/-! ## `State.later` -/

@[simp] theorem State.later_clock (s : State) (n : Nat) (e : Ev) : (s.later n e).clock = s.clock := by unfold State.later; split <;> rfl
@[simp] theorem State.later_cur (s : State) (n : Nat) (e : Ev) : (s.later n e).cur = s.cur := by unfold State.later; split <;> rfl
@[simp] theorem State.later_tile (s : State) (n : Nat) (e : Ev) : (s.later n e).tile = s.tile := by unfold State.later; split <;> rfl
@[simp] theorem State.later_others (s : State) (n : Nat) (e : Ev) : (s.later n e).others = s.others := by unfold State.later; split <;> rfl
@[simp] theorem State.later_clusters (s : State) (n : Nat) (e : Ev) : (s.later n e).clusters = s.clusters := by unfold State.later; split <;> rfl
@[simp] theorem State.later_dies (s : State) (n : Nat) (e : Ev) : (s.later n e).dies = s.dies := by unfold State.later; split <;> rfl
@[simp] theorem State.later_mem (s : State) (n : Nat) (e : Ev) : (s.later n e).mem = s.mem := by unfold State.later; split <;> rfl
@[simp] theorem State.later_hearth (s : State) (n : Nat) (e : Ev) : (s.later n e).hearth = s.hearth := by unfold State.later; split <;> rfl
@[simp] theorem State.later_coord (s : State) (n : Nat) (e : Ev) : (s.later n e).coord = s.coord := by unfold State.later; split <;> rfl
@[simp] theorem State.later_winder (s : State) (n : Nat) (e : Ev) : (s.later n e).winder = s.winder := by unfold State.later; split <;> rfl
@[simp] theorem State.later_host (s : State) (n : Nat) (e : Ev) : (s.later n e).host = s.host := by unfold State.later; split <;> rfl
@[simp] theorem State.later_saloc (s : State) (n : Nat) (e : Ev) : (s.later n e).saloc = s.saloc := by unfold State.later; split <;> rfl
@[simp] theorem State.later_fab (s : State) (n : Nat) (e : Ev) : (s.later n e).fab = s.fab := by unfold State.later; split <;> rfl
@[simp] theorem State.later_stage (s : State) (n : Nat) (e : Ev) : (s.later n e).stage = s.stage := by unfold State.later; split <;> rfl
@[simp] theorem State.later_fire (s : State) (n : Nat) (e : Ev) : (s.later n e).fire = s.fire := by unfold State.later; split <;> rfl
@[simp] theorem State.later_todo (s : State) (n : Nat) (e : Ev) : (s.later n e).todo = s.todo := by unfold State.later; split <;> rfl
@[simp] theorem State.later_ev (s : State) (n : Nat) (e : Ev) : (s.later n e).ev = s.ev := by unfold State.later; split <;> rfl
@[simp] theorem State.later_out (s : State) (n : Nat) (e : Ev) : (s.later n e).out = s.out := by unfold State.later; split <;> rfl
@[simp] theorem State.later_free (s : State) (n : Nat) (e : Ev) : (s.later n e).free = s.free := by unfold State.later; split <;> rfl
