-- ==== Sys2Proof/Laws/PerInstr.lean ====
section
/-! SUPPORT. The family RoundTrip: the decoder reads every well-formed operation back from the word the encoder writes for it. -/

namespace Sys2Proof.Laws.RoundTrip
open Sys2Proof
set_option Elab.async false

/-- Decoding the word of a well-formed operation gives the operation. -/
def Statement (i : Instr) : Prop := ∀ w : Word, i.wf = true → encodeOp i = some w → decodeOp w = .ok i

» **WHAT IS BEING ASKED**:
Line count for the word "operation": give the number of lines in the entries above that contain it, and nothing more.

» **REPLY TO THE EXERCISE**:
2